I'm pretty new to cichlids, so having trouble ID-ing these. I got these guys from a friend who bought them from the pet store and then they were not working in her tank (relentlessly picked on). They are currently chilling in my 55 gallon by themselves until I figure out what I'm going to do with them. They all seem active and healthy, one looks a bit beat up.

I tried to get a photo of this guy really colored up, but to no avail. He looks pretty blue in this pic, but he's actually more purpleish than blue if that makes sense. He is about 3.5"

Here is the one that is a bit beat up. Doesn't color up much, gets just a shade or two more blue, but mostly a metallic silver color with the yellow fins. He is about 3"

This one is a really strange color. Sometimes pale like this, other times a yellow or slightly brown color. Mostly stays pale at this point. Very iridescent. About 3" 

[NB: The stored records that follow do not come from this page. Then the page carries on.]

theorem low_dropFaulty {id : Nat}
    (h : Low r s) : Low r (dropFaulty id s) := by
  unfold dropFaulty
  exact low_modCall_same h ⟨rfl, rfl, rfl, rfl⟩

theorem low_markFaulty {id : Nat} {e : ElemId}
    (h : Low r s) : Low r (markFaulty id e s) := by
  unfold markFaulty
  dsimp only
  with_reducible repeat'
    first
      | assumption | apply low_leaveFaulty | apply low_dropFaulty
      | refine low_modCall ?_ (fun _ _ g => lawful_without _ g) | apply low_modElem
      | apply low_raiseMaint | split

theorem low_busyOutElem {e : ElemId}
    (h : Low r s) : Low r (busyOutElem e s) := by
  unfold busyOutElem
  dsimp only
  with_reducible repeat' first | assumption | apply low_idleJunction | apply low_modElem | split

theorem low_returned {e : ElemId}
    (h : Low r s) : Low r (returned e s) := by
  unfold returned
  with_reducible repeat'
    first
      | assumption | apply low_resetPoint | apply low_retry | apply low_settleJunction | split

theorem low_returnElem {e : ElemId}
    (h : Low r s) : Low r (returnElem e s) := by
  unfold returnElem
  dsimp only
  with_reducible repeat' first | assumption | apply low_modElem | apply low_returned | split

theorem low_busyOutLine {lt : Nat}
    (h : Low r s) : Low r (busyOutLine lt s) := by
  unfold busyOutLine
  with_reducible repeat' first | assumption | apply low_modLine | apply low_withdrawLine | split

theorem low_returnLine {lt : Nat}
    (h : Low r s) : Low r (returnLine lt s) := by
  unfold returnLine
  with_reducible repeat' first | assumption | apply low_modLine | apply low_resetPoint | split

theorem low_writeClass {lt : Nat} {k : LineClass}
    (h : Low r s) : Low r (writeClass lt k s) := by
  unfold writeClass
  with_reducible repeat' first | assumption | apply low_modLine | apply low_takeClass | split

/-! ## Release -/

theorem low_restartClosed {id : Nat}
    (h : Low r s) : Low r (restartClosed id s) := by
  unfold restartClosed
  dsimp only
  with_reducible repeat' first | assumption | apply low_modMaint | apply low_reply | split

theorem low_raiseCleared {id : Nat}
    (h : Low r s) : Low r (raiseCleared id s) := by
  unfold raiseCleared
  with_reducible repeat'
    first
      | assumption | apply low_drainMaint | refine low_modCall_same ?_ ⟨rfl, rfl, rfl, rfl⟩ | apply low_raiseCall | split

theorem low_leaveOrigin {id : Nat}
    (h : Low r s) : Low r (leaveOrigin id s) := by
  unfold leaveOrigin
  with_reducible repeat' first | assumption | apply low_leaveParty | split

theorem low_closeCall {id : Nat}
    (h : Low r s) : Low r (closeCall id s) := by
  unfold closeCall
  dsimp only
  with_reducible repeat'
    first
      | assumption | apply low_leaveOrigin | apply low_leaveTerm | refine low_modCall ?_ (fun _ _ g => ⟨g.coin, emptySet_onPlane, emptySet_onPlane, emptySet_onPlane⟩)
      | apply low_raiseCleared | apply low_restartClosed

theorem low_releaseElem {id : Nat} {e : ElemId}
    (h : Low r s) : Low r (releaseElem id e s) := by
  unfold releaseElem
  with_reducible repeat' first | assumption | apply low_freeElem | apply low_setOcc | split

theorem low_releaseStep2 {id : Nat}
    (h : Low r s) : Low r (releaseStep2 id s) := by
  unfold releaseStep2
  dsimp only
  with_reducible repeat'
    first
      | assumption | apply low_closeCall | refine low_modCall_same ?_ ⟨rfl, rfl, rfl, rfl⟩ | apply low_placeRelease
      | apply low_releaseElem | refine low_foldl (fun _ _ _ => ?_) _ ?_ | split

theorem low_raiseCoinFault {id : Nat} {refund : Bool}
    (h : Low r s) : Low r (raiseCoinFault id refund s) := by
  unfold raiseCoinFault
  dsimp only
  with_reducible repeat' first | assumption | apply low_raiseMaint

theorem low_ringOff {id : Nat}
    (h : Low r s) : Low r (ringOff id s) := by
  unfold ringOff
  dsimp only
  with_reducible repeat' first | assumption | refine low_modCall_sets ?_ rfl (fun _ _ g => ⟨onPlane_ring g.set, g.old, g.new⟩) | apply low_place | split

theorem low_coinOrder {id : Nat}
    (h : Low r s) : Low r (coinOrder id s) := by
  unfold coinOrder
  dsimp only
  with_reducible repeat' first | assumption | apply low_place | apply low_raiseCoinFault | split

theorem low_releaseStep1 {id : Nat}
    (h : Low r s) : Low r (releaseStep1 id s) := by
  unfold releaseStep1
  dsimp only
  with_reducible repeat'
    first
      | assumption | apply low_coinOrder | refine low_modCall_same ?_ ⟨rfl, rfl, rfl, rfl⟩ | apply low_releaseStep2
      | apply low_ringOff | split

theorem low_beginRelease {id : Nat}
    (h : Low r s) : Low r (beginRelease id s) := by
  unfold beginRelease
  dsimp only
  with_reducible repeat'
    first
      | assumption | apply low_releaseStep1 | apply low_setClaim | split | apply low_with_arb

theorem low_giveUpNew {id : Nat}
    (h : Low r s) : Low r (giveUpNew id s) := by
  unfold giveUpNew
  dsimp only
  with_reducible repeat'
    first
      | assumption | apply low_freeElem | apply low_leaveTerm | refine low_foldl (fun _ _ _ => ?_) _ ?_
      | split

theorem low_enterReleasing {id : Nat}
    (h : Low r s) : Low r (enterReleasing id s) := by
  unfold enterReleasing
  dsimp only
  with_reducible repeat'
    first
      | assumption | apply low_beginRelease | apply low_dropPulses | apply low_giveUpNew
      | refine low_modCall_sets ?_ rfl (fun _ _ g => onPlane_reswitched g) | apply low_rearmCall | apply low_spendCall | split

theorem low_withdrawExtend {id : Nat} {c : Ctl}
    (h : Low r s) : Low r (withdrawExtend id c s) := by
  unfold withdrawExtend
  with_reducible repeat' first | assumption | apply low_modCtl | apply low_reply | split

theorem low_takeRelease {id : Nat} {why : Reason}
    (h : Low r s) : Low r (takeRelease id why s) := by
  unfold takeRelease
  dsimp only
  with_reducible repeat'
    first
      | assumption | apply low_dropRehunt | apply low_enterReleasing | refine low_modCall_same ?_ ⟨rfl, rfl, rfl, rfl⟩
      | apply low_withdrawExtend | split

/-! ## Calls -/

theorem low_startGrace {id : Nat} (h : Low r s) : Low r (startGrace id s) := by
  unfold startGrace
  refine low_modCall_coin h ⟨rfl, rfl, rfl⟩ (fun g k hk => ?_)
  obtain ⟨x, hx, rfl⟩ := Option.map_eq_some_iff.mp hk
  exact ⟨(g x hx).1, (g x hx).2.1, fun _ e => by cases e⟩

theorem low_oweUnit {id : Nat} {k : Coin} (hk : (call id s).coin = some k) (h : Low r s) :
    Low r (oweUnit id k s) := by
  unfold oweUnit
  dsimp only
  by_cases ho : k.owed = 0
  · have hs : Low r (raiseCall id .depositDue []
        (startGrace id (modCall id (fun c => { c with coin := some { k with owed := k.owed + 1 } }) s))) := by
      unfold startGrace
      refine low_raiseCall (low_modCall_twice h (Option.some_ne_none _) ⟨rfl, rfl, rfl⟩ (fun g x hx => ?_))
      obtain rfl := Option.some.inj hx
      exact ⟨(g k hk).1, (g k hk).2.1, fun _ e => by cases e⟩
    simp only [if_pos ho]
    repeat' split
    · exact low_takeRelease hs
    · exact low_takeRelease hs
    · exact hs
  · have hs : Low r (modCall id (fun c => { c with coin := some { k with owed := k.owed + 1 } }) s) := by
      refine low_modCall_coin h ⟨rfl, rfl, rfl⟩ (fun g x hx => ?_)
      obtain rfl := Option.some.inj hx
      exact ⟨(g k hk).1, (g k hk).2.1, fun _ => (g k hk).2.2 (Nat.pos_of_ne_zero ho)⟩
    simp only [if_neg ho]
    repeat' split
    · exact low_takeRelease hs
    · exact low_takeRelease hs
    · exact hs

theorem low_payUnit {id : Nat} (h : Low r s) : Low r (payUnit id s) := by
  unfold payUnit
  split
  · exact h
  · rename_i k hk
    split
    · refine low_modCall_coin h ⟨rfl, rfl, rfl⟩ (fun g x hx => ?_)
      obtain rfl := Option.some.inj hx
      exact ⟨(Nat.sub_le _ _).trans (g k hk).1, (g k hk).2⟩
    · exact low_oweUnit hk h

theorem low_chargeUnit {id : Nat}
    (h : Low r s) : Low r (chargeUnit id s) := by
  unfold chargeUnit
  dsimp only
  with_reducible repeat'
    first
      | assumption | apply low_addUnits | refine low_modCall_same ?_ ⟨rfl, rfl, rfl, rfl⟩ | apply low_payUnit | split

theorem low_chargeUnits {id n : Nat} (h : Low r s) : Low r (chargeUnits id n s) := by
  induction n generalizing s with
  | zero => exact h
  | succ n ih =>
    unfold chargeUnits
    split
    · exact h
    · exact ih (low_chargeUnit h)

theorem low_startCharging {id : Nat}
    (h : Low r s) : Low r (startCharging id s) := by
  unfold startCharging
  dsimp only
  with_reducible repeat' first | assumption | apply low_chargeUnits | refine low_modCall_same ?_ ⟨rfl, rfl, rfl, rfl⟩ | split

theorem low_accrue {id : Nat}
    (h : Low r s) : Low r (accrue id s) := by
  unfold accrue
  dsimp only
  with_reducible repeat' first | assumption | apply low_chargeUnit | refine low_modCall_same ?_ ⟨rfl, rfl, rfl, rfl⟩ | split

theorem low_coinPulse {id : Nat} (h : Low r s) : Low r (coinPulse id s) := by
  unfold coinPulse
  dsimp only
  split
  · exact h
  · rename_i k hk
    repeat' split
    · refine low_modCall_coin h ⟨rfl, rfl, rfl⟩ (fun g x hx => ?_)
      obtain rfl := Option.some.inj hx
      exact ⟨(g k hk).1, Nat.min_le_right _ _, (g k hk).2.2⟩
    · refine low_modCall_coin h ⟨rfl, rfl, rfl⟩ (fun g x hx => ?_)
      obtain rfl := Option.some.inj hx
      exact ⟨Nat.min_le_right _ _, Nat.min_le_right _ _, (g k hk).2.2⟩
    · exact h
    · refine low_modCall_coin h ⟨rfl, rfl, rfl⟩ (fun g x hx => ?_)
      obtain rfl := Option.some.inj hx
      exact ⟨(g k hk).1, Nat.min_le_right _ _, fun e => absurd e (Nat.lt_irrefl 0)⟩
    · refine low_modCall_coin h ⟨rfl, rfl, rfl⟩ (fun g x hx => ?_)
      obtain rfl := Option.some.inj hx
      exact ⟨(g k hk).1, Nat.min_le_right _ _, fun e => (g k hk).2.2 (Nat.lt_of_lt_of_le e (Nat.sub_le _ _))⟩

theorem low_digitFault {id : Nat}
    (h : Low r s) : Low r (digitFault id s) := by
  unfold digitFault
  with_reducible repeat' first | assumption | apply low_raisePlain | apply low_startInterdigit | split

theorem low_takeDigit {id : Nat} {n : Nat}
    (h : Low r s) : Low r (takeDigit id n s) := by
  unfold takeDigit
  with_reducible repeat'
    first
      | assumption | apply low_digitFault | refine low_modCall_same ?_ ⟨rfl, rfl, rfl, rfl⟩ | apply low_raiseCall
      | apply low_raisePlain | apply low_startInterdigit | split

theorem low_answerOrders {id : Nat}
    (h : Low r s) : Low r (answerOrders id s) := by
  unfold answerOrders
  dsimp only
  with_reducible repeat'
    first
      | assumption | refine low_modCall_same ?_ ⟨rfl, rfl, rfl, rfl⟩
      | refine low_modCall_sets ?_ rfl (fun _ _ g => ⟨onPlane_reversed g.set, g.old, g.new⟩) | apply low_place | apply low_ringOff | split

theorem low_answer {id : Nat}
    (h : Low r s) : Low r (answer id s) := by
  unfold answer
  dsimp only
  with_reducible repeat'
    first
      | assumption | apply low_answerOrders | refine low_modCall_same ?_ ⟨rfl, rfl, rfl, rfl⟩ | apply low_raisePlain
      | apply low_rearmCall | apply low_setClaim | apply low_startCharging | split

I think this one is a jewel spot? I was looking in the cichlid library and I think he matches the picture pretty well. But I'm not sure, I'm certainly no expert. About 4"


----------



## noki (Jun 13, 2003)

Seem like nice Mbuna.
1. Labidochromis "Hongi" seems male

2. Labidochromis "Perlmutt" seems male

3. This fish is very difficult since it shows no color. Never shows any bars? Elongatus or Cynotilapia. Dozens of similar types.

4. Pseudotropheus (Melanochromis prev.) interruptus, a "Johanni" type. male.


----------



## ferrah182 (Jan 31, 2014)

#3 Yes I did see some bars on him when I fed them tonight. Looks like he has 4 or five on each side.


----------



## ferrah182 (Jan 31, 2014)

Thanks so much for ID-ing the others, its nice to know what I'm dealing with here!
I got a couple more photos of #3. Doesn't like to show color often, but this is as colored as I could get a photo of:


----------



## nmcichlid-aholic (Mar 23, 2011)

This last one looks a lot like a young Cynotilapia sp. "Lion" (Lion's Cove) - http://www.cichlid-forum.com/profiles/species.php?id=698. I used to have one of these guys in my all-male tank, and when he was submissive he looked almost identical. Yours is a little more elongate than mine was, but he might get a little more stocky with age. He was awesome when he was strutting his stuff, though - which he did a lot. He was all show, though, and never started any real fights. Here's a pic of him -


----------



## ferrah182 (Jan 31, 2014)

I think you are right, he's really started showing his colors the last couple of days and looks a lot like your guy. Though I probably will never know what he is 100% for sure without knowing where he came from and who bred him. Now I have to figure out what to do with them, thanks!


----------